Your answer must hold only the lines below from the line containing "none => sendAccess" through the line containing "free one of", each reproduced exactly.

▶ _Data shown_
"""
/-- The pieces of a read of which some pages lie in that window: these at the place of their bytes there, the others in memory (R410). -/
def partRedirected (s : State) (a : Access) (r : List (Piece × Trans)) : List Piece :=
  if a.kind.acc != .read then r.map (·.1) else
  (r.zip a.todo).map fun p => match residentAt s a.core p.2.addr p.1.2.leaf, s.launchOf a.core with
    | some o, some (_, l) => { p.1.1 with addr := winAddr l o }
    | _, _ => p.1.1

/-- Ends the translation of an access: its pieces become physical, or it stalls (R191, R401, R402). A page being
migrated holds the access back without a record. -/
def settleAccess (s : State) (id : Nat) (a : Access) : State :=
  let ctx := s.ctxOf a.core
  match transPieces s a.core ctx a.kind.acc a.todo with
  | .error (va, e) =>
    let s := if (s.core a.core).tlb.any (·.hit ctx va) || (s.die (dieOf a.core)).tlb.any (·.hit ctx va) then s
      else touchWalk s (classOf a.path) (walkPath s.mem va e.1 1 (s.ctx ctx).root)
    if a.kind = .prft then { s with accs := AMap.del s.accs id }
    else stallAccess s id a ctx va (a.kind.acc != .read) e
  | .ok (r, _) =>
    if r.any fun p => fld p.2.leaf 61 59 == 5 then s.after 64 .pageWalk [id] else
    let s := (r.zip a.todo).foldl (fun s p => useTlb s (classOf a.path) a.core ctx p.2.addr p.1.2) s
    match redirected s a (r.map (·.2.leaf)) with
    | some l => sendAccess s id { a with space := .window, vas := a.todo, todo := l }
    | none => sendAccess s id { a with space := .phys, vas := a.todo, todo := partRedirected s a r }

/-- Whether the TLBs of core c hold a context's page of an address (R400). -/
def inTlbs (s : State) (c ctx va : Nat) : Bool :=
  (s.core c).tlb.any (·.hit ctx va) || (s.die (dieOf c)).tlb.any (·.hit ctx va)

/-- The cycles a walk of n cycles takes on core c's die, and the walk kept (R400): it joins the one in progress for its page, takes a
free one of the 128 walkers, or waits for the first that is free, in order of arrival. -/
def walkTime (s : State) (c ctx va n : Nat) : Nat × State :=
  let ws := (s.die (dieOf c)).walks.filter fun w => decide (s.now < w.2.2)
  match ws.find? fun w => w.1 == ctx && w.2.1 == va / 65536 with
  | some w => (w.2.2 - s.now, s)
  | none =>
    let later := (ws.map (·.2.2)).mergeSort (fun a b => decide (b ≤ a))
    let start := if ws.length < 128 then s.now else later.getD 127 s.now
    (start - s.now + n, s.modDie (dieOf c) fun k => { k with walks := ws ++ [(ctx, va / 65536, start + n)] })

/-- An access translates n cycles from now, or waits for the walks that its pages' misses need. -/
def walkPieces (s : State) (id : Nat) (a : Access) (n : Nat) : State :=
  let ctx := s.ctxOf a.core
  match a.todo.find? fun p => !inTlbs s a.core ctx p.addr with
  | some p =>
    let (t, s) := walkTime s a.core ctx p.addr n
    s.after t .pageWalk [id]
  | none => s.after n .pageWalk [id]

/-- Issues an access (R495): a virtual one is translated first, in the time R400 adds. A release at .sys first drains the stores of its
domain that the write-combining buffer holds (R186, R265). -/
def issueAccess (s : State) (a : Access) : State :=
  let s := if a.rel && a.scope == 5 then drainAll s a.core (·.doms.contains a.dom) else s
  let (id, s) := s.fresh
  let a := { a with order := id, offset := a.programAt (s.core a.core) }
  let s := { s with accs := AMap.put s.accs id a }
  if a.space = .virt then
    match transPieces s a.core (s.ctxOf a.core) a.kind.acc a.todo with
    | .ok (_, 0) => settleAccess s id a
    | .ok (_, n) => walkPieces s id a n
    | .error (va, e) =>
      let n := missTime s a.core (s.ctxOf a.core) va e.1
      if n = 0 then settleAccess s id a else walkPieces s id a n
  else sendAccess s id a

/-- Whether two accesses come from one source (R260): one PE's memory port, one channel, one sequencer. -/
def sameSrc (a b : Access) : Bool :=
  a.core == b.core && a.path == b.path && (match a.src, b.src with
    | .node _ p _, .node _ q _ => p == q
    | .seq _, .seq _ => true
    | .chan x _, .chan y _ => x == y
    | _, _ => false)

/-- Whether two lists of pieces overlap. -/
def piecesMeet (l m : List Piece) : Bool := l.any fun p => m.any fun q => decide (p.addr < q.addr + q.len) && decide (q.addr < p.addr + p.len)

/-- Whether the pieces of two accesses overlap: where they perform, or, while the first has still to translate, in virtual space. -/
def overlap (a b : Access) : Bool :=
  (a.space == b.space && piecesMeet a.todo b.todo) || (a.space == .virt && b.space != .virt && piecesMeet a.todo b.vas)

/-- Whether access b must wait for access a, issued earlier by the same core (R186, R260, R265): a release for every earlier
access of its path and domain, and at .sys for the drains of its domain; everything for an earlier acquire; overlapping accesses of one
source, the writes of a copy in turn (R203). A drain counts as issued when its stores were: what overlaps an earlier store of its source
waits for it, and it waits for what its stores' sources issued before them to its bytes and for every acquire of its core before them. -/
def mustFollow (a b : Access) : Bool :=
  a.core == b.core && a.stage != .performed && a.stage != .faulted && a.kind != .null && a.kind != .prft && b.kind != .null && a.path != .mxe && a.path != .row && a.path != .lnk && a.path != .bnk &&
    (if a.kind == .drain then
      if b.kind == .drain then decide (a.order < b.order) && overlap a b
      else storesMeet a.merged (b.todo ++ b.vas) (fun src n => src == b.srcNum && decide (n < b.order))
        || (b.rel && b.scope == 5 && bitAt a.dom b.dom && a.merged.any fun x => decide (x.2.1 < b.order))
     else if b.kind == .drain then
      (a.acq && b.merged.any fun x => decide (a.order < x.2.1) && pathOfSrc x.1 == a.path)
        || storesMeet b.merged a.todo (fun src n => src == a.srcNum && decide (a.order < n))
     else decide (a.order < b.order) && ((a.path == b.path && a.dom == b.dom && (b.rel || a.acq)) || (sameSrc a b && (overlap a b || (a.inTurn && b.inTurn)))))
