/-- Whether a span lies in a window of a space. -/
def inWin (sp : Nat) (r : Int × Int) (w : Nat × Nat × Nat) : Bool :=
  w.1 == sp && decide ((w.2.1 : Int) ≤ r.1) && decide (r.2 < ((w.2.1 + w.2.2 : Nat) : Int))

/-- Whether a pass from an origin stays in the window that R199 found for the generator: the lowest window that holds it
from BASE (R201). -/
def passOk (s : State) (c : Nat) (x : Channel) (org : Int) : Bool :=
  match (s.launchOf c).bind fun l => s.imageOf l.2 with
  | none => false
  | some im =>
    match List.find? (fun w => inWin x.space (x.span x.base) w) im.windows with
    | some w => inWin x.space (x.span org) w
    | none => false

/-! ## Ports of a channel -/

/-- The edge ports bound to a channel, as (edge port, context), ascending (R84, R200). -/
def portsOf (k : Core) (ch : Nat) : List (Nat × Nat) :=
  let l := (k.bind.filter fun p => p.2 == ch).map fun p => (p.1 % 64, p.1 / 64)
  (List.range 64).flatMap fun e => l.filter fun p => p.1 == e

/-- The tokens that wait at a channel's fabric-bound ports. -/
def queued (k : Core) (ch : Nat) : Nat :=
  ((portsOf k ch).map fun p => (AMap.get k.bufs (ekey p.2 p.1) []).length).foldl (· + ·) 0

/-- The output buffer behind an edge port. -/
def behind (cctx ep : Nat) : Nat :=
  let (pe, code) := edgePe ep
  bkey cctx pe code

/-- The next token a channel may take from its edge ports: those of the loaded context, in turn from port number rr
(R200): the port's number, its buffer, the entry and the token. -/
def nextIn (k : Core) (ch rr : Nat) : Option (Nat × Nat × Nat × Token) :=
  let ps := (portsOf k ch).filter fun p => p.2 == k.loaded
  (List.range ps.length).findSome? fun i =>
    let n := (rr + i) % ps.length
    match ps[n]? with
    | none => none
    | some p => (edgeHead (AMap.get k.bufs (behind p.2 p.1) [])).map fun e => (n, behind p.2 p.1, e.1, e.2)

/-- A channel record (CLOSED unless listed). -/
def Core.chan (k : Core) (ch : Nat) : Channel :=
  AMap.get k.chans ch ⟨.closed, List.replicate 8 0, 0, 0, 0, 0, 0, 0, 0, 0, 0, false, 0, []⟩

/-- The state with a channel changed by f. -/
def State.modChan (s : State) (c ch : Nat) (f : Channel → Channel) : State :=
  s.modCore c fun k => { k with chans := AMap.put k.chans ch (f (k.chan ch)) }

/-! ## Elements -/

/-- A fault of the stream program or of a channel (R197): the record names the program's offset; the group freezes. -/
def strmFault (s : State) (c cause : Nat) : State :=
  s.raise { cause := cause, origin := 3, core := c, offset := (s.core c).strm.pc }

/-- The access of an element (R176, R179, R200): .acq on the first element of a pass, .rel on the last. -/
def chanAccess (s : State) (c ch : Nat) (x : Channel) (kind : AKind) (first last : Bool) (elem : Nat) (space : Space)
    (todo : List Piece) (data : List Byte) (tok : Option Token) (outs : List OutRes) : Access :=
  let ord := fld x.att 12 11
  { core := c
    src := .chan ch elem
    path := .str
    kind := kind
    acq := ord % 2 == 1 && first
    rel := ord / 2 == 1 && last
    scope := fld x.att 10 8
    dom := fld x.att 23 20
    hint := fld x.att 15 14
    own := if s.detOf c then some (BitVec.ofNat 16 (fld x.att 27 24 + (fld x.att 31 28 + 1) * x.count)) else none
    space := space
    todo := todo
    data := data
    got := []
    tok := tok
    outs := outs
    wait := 0
    stage := .sent
    order := 0
    epoch := 0
    vas := []
    home := none }

/-- Where an element of a channel lies: its space and address. -/
def chanPlace (s : State) (c : Nat) (x : Channel) (a : Int) : Except Nat (Space × Nat) :=
  if a < 0 then .error 17 else placeIn s c x.space a.toNat x.esz

/-- The address of element i of the pass. -/
def Channel.addr (x : Channel) (i : Nat) : Int := x.origin + elemOff x.dims i

/-- Reserves the place of token i at the channel's ports (R200). -/
def reservePort (s : State) (c ch i : Nat) : Option (OutRes × State) :=
  let k := s.core c
  let ps := portsOf k ch
  match ps[i % ps.length]? with
  | none => none
  | some (ep, cctx) =>
    let (pe, code) := edgePe ep
    let (id, s) := reserveIn s c (ekey cctx ep) 0 (readers k cctx pe code, false)
    some (⟨ekey cctx ep, id, none⟩, s)

/-- Issues the read of element i of a pass (SLD, SCPY as source, SMC). -/
def readElem (s : State) (c ch : Nat) : State :=
  let x := (s.core c).chan ch
  let i := x.issued
  match chanPlace s c x (x.addr i) with
  | .error e => strmFault s c e
  | .ok (sp, a) =>
    let last := decide (i + 1 = x.total)
    let t : Token := ⟨[], ⟨0, fixItag (BitVec.ofNat 24 i)⟩, none, false, last, false⟩
    let go := fun (s : State) (outs : List OutRes) =>
      issueAccess (s.modChan c ch fun y => { y with issued := i + 1, count := y.count + 1 })
        (chanAccess s c ch x .load (decide (i = 0)) last i sp (eventsOf a x.esz) [] (some t) outs)
    if x.pass = 1 then
      match reservePort s c ch i with
      | none => s
      | some (o, s) => go s [o]
    else go s []

/-- The bytes of a token an element of n bytes stores: a vector element repeats a scalar (R183, R200). -/
def tokBytes (t : Token) (n : Nat) : List Byte :=
  let l := if t.data.length = 16 then t.data
    else if n = 64 then List.replicate 16 (t.data.getD 0 0) else t.data.getD 0 0 :: List.replicate 15 0
  (l.flatMap fun w => toBytes 4 w.toNat).take n

/-- The null access of an element of a DET launch that performs nothing, and its number (R179, R270; DEDUCED, log 36). -/
def nullElem (s : State) (c ch : Nat) : State :=
  let x := (s.core c).chan ch
  let t := s.modChan c ch fun y => { y with count := y.count + 1 }
  if s.detOf c then issueAccess t (chanAccess s c ch x .null false false x.issued .phys [] [] none []) else t

/-- Issues the store of element i of a pass; a copy's stores perform in the generator's order (R203). -/
def writeElem (s : State) (c ch i : Nat) (last : Bool) (bs : List Byte) : State :=
  let x := (s.core c).chan ch
  match chanPlace s c x (x.addr i) with
  | .error e => strmFault s c e
  | .ok (sp, a) =>
    issueAccess (s.modChan c ch fun y => { y with issued := i + 1, count := y.count + 1 })
      { chanAccess s c ch x .store (decide (i = 0)) last i sp (eventsOf a x.esz) bs none [] with inTurn := x.pass == 6 }

/-- The multicast copies of one element of an SMC (R204): a store for each named core of the group. -/
def multicast (s : State) (c ch : Nat) (t : Token) : State :=
  let x := (s.core c).chan ch
  let i := x.paired
  let s := s.modChan c ch fun y => { y with paired := i + 1, index := y.index.drop 1 }
  match s.launchOf c with
  | none => s
  | some (_, l) =>
    (((List.range 16).filter fun b => bitAt x.mask b).map (clusCore c)).foldl (fun s dst =>
      if l.has dst then
        issueAccess s { chanAccess s c ch x .store false (decide (i + 1 = x.total)) i (.scratch dst)
          (eventsOf (x.off + i * x.esz) x.esz) (tokBytes t x.esz) none [] with own := none }
      else s) s

/-- The copies an SMC makes of each element. -/
def copies (s : State) (c : Nat) (x : Channel) : Nat :=
  match s.launchOf c with
  | none => 0
  | some (_, l) => ((List.range 16).filter fun b => bitAt x.mask b && l.has (clusCore c b)).length

/-- STREAM_ELEMENT (R200, R203, R204): channel [core, ch] issues its next element: a read, or the write of one that has
been read. -/
def execStreamElement (s : State) : Res :=
  let c := s.arg 0
  let ch := s.arg 1
  let k := s.core c
  let x := k.chan ch
  if x.state ≠ .active ∨ k.stopped then .next s
  else if x.pass = 6 then
    match x.index with
    | t :: _ => if t.data.isEmpty then .next s else
        .next (writeElem (s.modChan c ch fun y => { y with index := y.index.drop 1 }) c ch x.issued
          (decide (x.issued + 1 = x.total)) (tokBytes t x.esz))
    | [] => .next s
  else if x.pass == 7 && (match x.index with | t :: _ => !t.data.isEmpty | [] => false) then
    .next (match x.index with | t :: _ => multicast s c ch t | [] => s)
  else if k.gated ∨ x.total ≤ x.issued then .next s
  else if x.pass = 1 ∨ x.pass = 5 ∨ x.pass = 7 then .next (readElem s c ch)
  else .next s

/-- The record of an error token that reaches a channel that writes memory (R100). -/
def chanRecord (s : State) (c : Nat) (t : Token) : State :=
  let w := (t.data.getD 0 0).toNat
  s.note { cause := w % 2 ^ 16, origin := 0, core := c, pe := fld w 21 16, slot := fld w 27 22, cctx := fld w 29 28, etk := true,
           tag := (t.tag.ctag ++ t.tag.itag).toNat, detail := w }

/-- CHANNEL_ACCEPT (R100, R200): channel [core, ch] takes one token from its edge ports and stores it at its next element;
an error token leaves its element unwritten and is recorded. -/
def execChannelAccept (s : State) : Res :=
  let c := s.arg 0
  let ch := s.arg 1
  let k := s.core c
  let x := k.chan ch
  if x.state ≠ .active ∨ x.pass ≠ 2 ∨ k.stopped ∨ k.gated ∨ x.last ∨ x.total ≤ x.issued then .next s else
  match nextIn k ch x.rr with
  | none => .next s
  | some (n, key, id, t) =>
    let i := x.issued
    let last := t.l || decide (i + 1 = x.total)
    let s := (takeEdge s c key id).modChan c ch fun y => { y with rr := n + 1, last := last }
    if t.e then
      .next ((nullElem (chanRecord s c t) c ch).modChan c ch fun y => { y with issued := i + 1, done := y.done + 1 })
    else .next (writeElem s c ch i last (tokBytes t x.esz))

/-- The lanes of an index token that name elements: lane 0 of a scalar, the non-empty lanes of a vector (R202). -/
def idxLanes (t : Token) : List Nat :=
  if t.data.length < 16 then [0] else
  match t.side with
  | none => List.range 16
  | some sd => (List.range 16).filter fun l => sd.getD l 0 != 0xFFFFFF

/-- The pieces an index token names; the cause when one lies outside its space (R202). -/
def idxPieces (s : State) (c : Nat) (x : Channel) (t : Token) : List Nat → Except Nat (List Piece × Space)
  | [] => .ok ([], .scratch c)
  | l :: ls =>
    let st := match x.dims with | d :: _ => d.1 | [] => 0
    match chanPlace s c x ((x.base : Int) + ((t.data.getD l 0).toNat : Int) * st), idxPieces s c x t ls with
    | .ok (sp, a), .ok (r, _) => .ok ((eventsOf a x.esz).map (fun p => { p with at_ := p.at_ + 4 * l }) ++ r, sp)
    | .error e, _ => .error e
    | _, .error e => .error e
"""
▶ _Exercise response_
    | none => sendAccess s id { a with space := .phys, vas := a.todo, todo := partRedirected s a r }

/-- Whether the TLBs of core c hold a context's page of an address (R400). -/
def inTlbs (s : State) (c ctx va : Nat) : Bool :=
  (s.core c).tlb.any (·.hit ctx va) || (s.die (dieOf c)).tlb.any (·.hit ctx va)

/-- The cycles a walk of n cycles takes on core c's die, and the walk kept (R400): it joins the one in progress for its page, takes a
free one of the 128 walkers, or waits for the first that is free, in order of arrival. -/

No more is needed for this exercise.